A Polícia Civil de Pernambuco investiga uma aluna por tentativa de homicídio após ela supostamente colocar mercúrio na garrafa de água de uma professora de artesanato. O caso foi revelado pelo Fantástico neste domingo (19). A suspeita, Maria Aparecida Rodrigues de Araújo, teria agido motivada por ciúmes da amizade entre a vítima e seu namorado.
Motivação por ciúmes
Segundo o delegado responsável pelo caso, a investigada passou a demonstrar ciúmes da relação entre a professora e seu companheiro, o que teria dado início ao plano criminoso. "Num determinado momento, por ter amizade com o namorado da investigada, ela passou a cobrar ciúmes da vítima. A partir daí começa toda a trama delituosa", afirmou o delegado.
A professora, identificada como Denny, contou que as duas chegaram a discutir cerca de um ano e meio antes da descoberta. Na ocasião, ela disse ter deixado claro que não abriria mão da amizade. "Eu falei: 'Se você tem algum problema com ele, resolva com ele, porque ele é seu namorado. Mas eu não vou deixar de ser amiga dele. Para mim, ele era mais que um irmão'", relembrou.
Como ocorreu a contaminação
O caso começou em um espaço de artesanato montado no estacionamento do Hospital Universitário Oswaldo Cruz, no Recife. Denny era professora voluntária e conhecia Maria Aparecida, que acompanhava o filho em tratamento e frequentava as aulas. A aluna teria dado uma garrafa de água para a professora, que passou a usá-la diariamente por cerca de dois meses.
Durante esse período, Denny percebeu bolhas na água e um gosto diferente, mas não desconfiou de algo grave. A suspeita surgiu quando flagrou Maria Aparecida mexendo na garrafa durante uma aula. "Eu peguei ela mexendo na minha garrafa. Aí ela se assustou e fez como se estivesse tirando ela do local e botando em outro", contou a professora.

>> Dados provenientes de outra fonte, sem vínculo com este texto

/-- R310, R348, R358, R369, R389: an uncorrectable error by where it stands. -/
def Obligations.UncorrectableErrors : Prop :=
  (∀ (u c : Nat) (s : State), c < 69 → s.issuing c = true → Gives (.uncorrectableEccError u (.guardFile c)) s (s.guardError c)) ∧
  (∀ (u c : Nat) (a : BitVec 64) (s : State), c < 69 → s.issuing c = true →
    Gives (.uncorrectableEccError u (.coreData c a)) s (s.except c 4 a)) ∧
  (∀ (u : Nat) (s : State), u < 104 → s.serving = true →
    (unitKind u = 0 → Gives (.uncorrectableEccError u .sheetSram) s (s.eccFault u)) ∧
    (unitKind u = 1 → Gives (.uncorrectableEccError u .engineOps) s (s.eccFault u)) ∧
    (∀ l, 2 ≤ unitKind u → Gives (.uncorrectableEccError u (.laneState l)) s (s.laneFault u l)) ∧
    (∀ k, Gives (.uncorrectableEccError u (.store k)) s (s.storeFault u k)) ∧
    Gives (.uncorrectableEccError u .storeBit) s (s.storeBit u) ∧
    Gives (.uncorrectableEccError u .contextLine) s (s.eccFault u)) ∧
  (∀ (u c : Nat) (s : State), c < 69 → s.issuing c = true →
    Gives (.uncorrectableEccError u (.coreFetch c)) s (s.except c 5 (s.core c).pc)) ∧
  (∀ (u : Nat) (s : State), (s.pastStage Stage.hbm = true → Gives (.uncorrectableEccError u .keyCache) s (s.alarm 4 0x50) ∧
      Gives (.uncorrectableEccError u .keyPath) s (s.alarm 4 0x53)) ∧
    (s.ready = true → Gives (.uncorrectableEccError u .writer) s (s.alarm 5 0x63))) ∧
  (∀ (u w : Nat) (s : State), w < 2048 → ∃ t, Gives (.uncorrectableEccError u (.logWord 1 w)) s t ∧
    (∀ k, (t.log.circ.find k).map EvRec.code = if k / 2 = w then some 0xFFFF else (s.log.circ.find k).map EvRec.code) ∧
    t.log.kept = s.log.kept ∧ { t with log := s.log } = s) ∧
  (∀ (u w : Nat) (s : State), w < 128 → ∃ t, Gives (.uncorrectableEccError u (.logWord 0 w)) s t ∧
    (∀ k, (t.log.kept.find k).map EvRec.code = if k / 2 = w then some 0xFFFF else (s.log.kept.find k).map EvRec.code) ∧
    t.log.circ = s.log.circ ∧ { t with log := s.log } = s)

/-- R289, R316, R317, R335, R337: a coprocessor command joins its queue with its operands, VL and configuration as they
stand at issue; one of an absent coprocessor raises CP_ABSENT, one whose entry is not loaded ILLEGAL. -/
def Obligations.CoprocessorIssue : Prop :=
  (∀ (i : Instr) (f : CpForm), cpForm i = some f → ∀ s, Runs s f.c f.g → (f.p = 4 ∨ f.p = 6 → Super s f.c f.g) →
    (present f.c f.p → s.entryLoaded f.p f.fn = true →
      let b := beforeIssue s f.c f.g f.p [f.rs1, f.rs2] (if returns f.p f.fn then [f.rd] else [])
      let k := b.core f.c
      ∃ t, Gives i s t ∧ Joins t b f.c f.p (cpCmd k f.fn f.rd.toNat (k.gx f.rs1) (k.gx f.rs2))) ∧
    (¬ present f.c f.p → Gives i s ((s.atGuard f.c f.g).except f.c 6 (BitVec.ofNat 64 f.p)))) ∧
  (∀ (i : Instr) (f : CpForm), cpForm i = some f → ∀ s, f.c < 69 → (s.core f.c).held = false → (s.core f.c).halted = false →
    (s.core f.c).waiting = false → fetchOk f.c (s.core f.c).pc = true → present f.c f.p → s.entryLoaded f.p f.fn = false →
    Gives i s (s.except f.c 1 ((insnWord f.g (0x30 + f.p) (fmtC f.fn f.rd f.rs1 f.rs2)).setWidth 64))) ∧
  (∀ (c : Nat) (g : BitVec 4) (vd : BitVec 5) (s : State), Runs s c g →
    (5 ≤ c →
      let r := State.cpWait c 5 (Core.awaitsV [vd.toNat]) cpFuel ((s.atGuard c g).settleCore c)
      let r := r.onCore c fun k =>
        let k := k.stallTo ((k.beats.filter fun b => b.reg == vd.toNat).foldl (fun a b => Nat.max a (b.leave + 1)) 0)
        k.settleTo k.cycle
      let b := State.cpWait c 5 (fun k => decide (8 ≤ (k.cp 5).queue.length)) cpFuel r
      ∃ t, Gives (.rpMaskv c g vd) s t ∧ Joins t b c 5 (cpCmd (b.core c) 3 vd.toNat 0 0)) ∧
    (c < 5 → Gives (.rpMaskv c g vd) s ((s.atGuard c g).except c 6 5)))

/-- R317, R338: CPSTAT reads the status word at once; CPSYNC waits until the queue is empty, and a fault that stands is
read, cleared and raises CP_FAULT. -/
def Sys2Proof.Claims.CoprocessorStatus : Prop :=
  ∀ (c : Nat) (g cp : BitVec 4) (rd : BitVec 5) (s : State), Runs s c g → (cp.toNat = 4 ∨ cp.toNat = 6 → Super s c g) →
    (¬ present c cp.toNat → Gives (.cpstat c g cp rd) s ((s.atGuard c g).except c 6 (BitVec.ofNat 64 cp.toNat)) ∧
      Gives (.cpsync c g cp rd) s ((s.atGuard c g).except c 6 (BitVec.ofNat 64 cp.toNat))) ∧
    (present c cp.toNat →
      let b := before s c g [] [rd]
      let x := (b.core c).cp cp.toNat
      let w := BitVec.ofNat 64 ((if x.queue = [] then 0 else 1) + (if x.fault = none then 0 else 2) +
        16 * (x.fault.getD 0 % 256) + 65536 * x.queue.length)
      ∃ t, Gives (.cpstat c g cp rd) s t ∧ Writes t b c rd w (b.core c).fl ((b.core c).pc + 4)) ∧
    (present c cp.toNat →
      let b := State.cpWait c cp.toNat (fun k => !(k.cp cp.toNat).queue.isEmpty) cpFuel (before s c g [] [rd])
      let x := (b.core c).cp cp.toNat
      (x.fault = none → ∃ t, Gives (.cpsync c g cp rd) s t ∧ Writes t b c rd x.status (b.core c).fl ((b.core c).pc + 4)) ∧
      (∀ f, x.fault = some f → Gives (.cpsync c g cp rd) s
        ((b.onCore c fun k => k.setCp cp.toNat fun y => { y with fault := none }).except c 7 (BitVec.ofNat 64 (cp.toNat + 16 * f)))))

Depois do episódio, Denny retirou pequenas "bolinhas" da boca antes de engolir a água e decidiu instalar um celular escondido para gravar o que acontecia na sala. As imagens, obtidas nos dias 3 e 5 de junho de 2025, mostram Maria Aparecida cortando um papel com uma tesoura, depositando o conteúdo na água, agitando a garrafa e saindo da sala.
Exames comprovam intoxicação
Com os vídeos, Denny procurou a polícia. A garrafa foi encaminhada para perícia e, dois dias depois, a professora voltou ao curso com outro recipiente idêntico. A suspeita repetiu o comportamento e foi novamente filmada. Os laudos periciais confirmaram a presença de mercúrio nas duas garrafas analisadas. Exames também detectaram o metal no sangue e na urina da professora — no sangue, foram encontrados 21 mg, cerca de quatro vezes acima do limite tolerável.
O mercúrio é um metal altamente tóxico, proibido em termômetros no Brasil desde 2019, e pode causar danos graves ao cérebro, rins, intestino e pele. A polícia acredita que a repetição da conduta e o uso consciente da substância reforçam a linha de investigação por tentativa de homicídio.
Defesa e investigação
A investigada nega as acusações. Em nota, a defesa informou que ela faz tratamento médico por transtornos mentais e que não irá comentar o caso para não prejudicar a conclusão do inquérito. O delegado afirmou que, até o momento, não foram apresentados documentos que comprovem esse diagnóstico.
Mais de um ano depois das gravações, o inquérito ainda não foi concluído. O delegado afirma que, embora as imagens e os depoimentos sejam relevantes, a investigação busca reunir mais elementos para comprovar a prática do crime. Já a defesa de Denny cobra mais rapidez e destaca que os laudos confirmando a presença de mercúrio ficaram prontos poucos dias após o início da apuração.
Sintomas e descoberta
Denny afirma que os primeiros sintomas surgiram quase um ano antes das gravações. Como tem fibromialgia desde 2016, acreditou inicialmente que a piora do quadro estivesse relacionada à doença. A própria reumatologista descartou essa hipótese ao perceber que os sintomas não eram compatíveis com a fibromialgia. "Foi desesperador", disse a professora, que agora aguarda a conclusão do inquérito policial.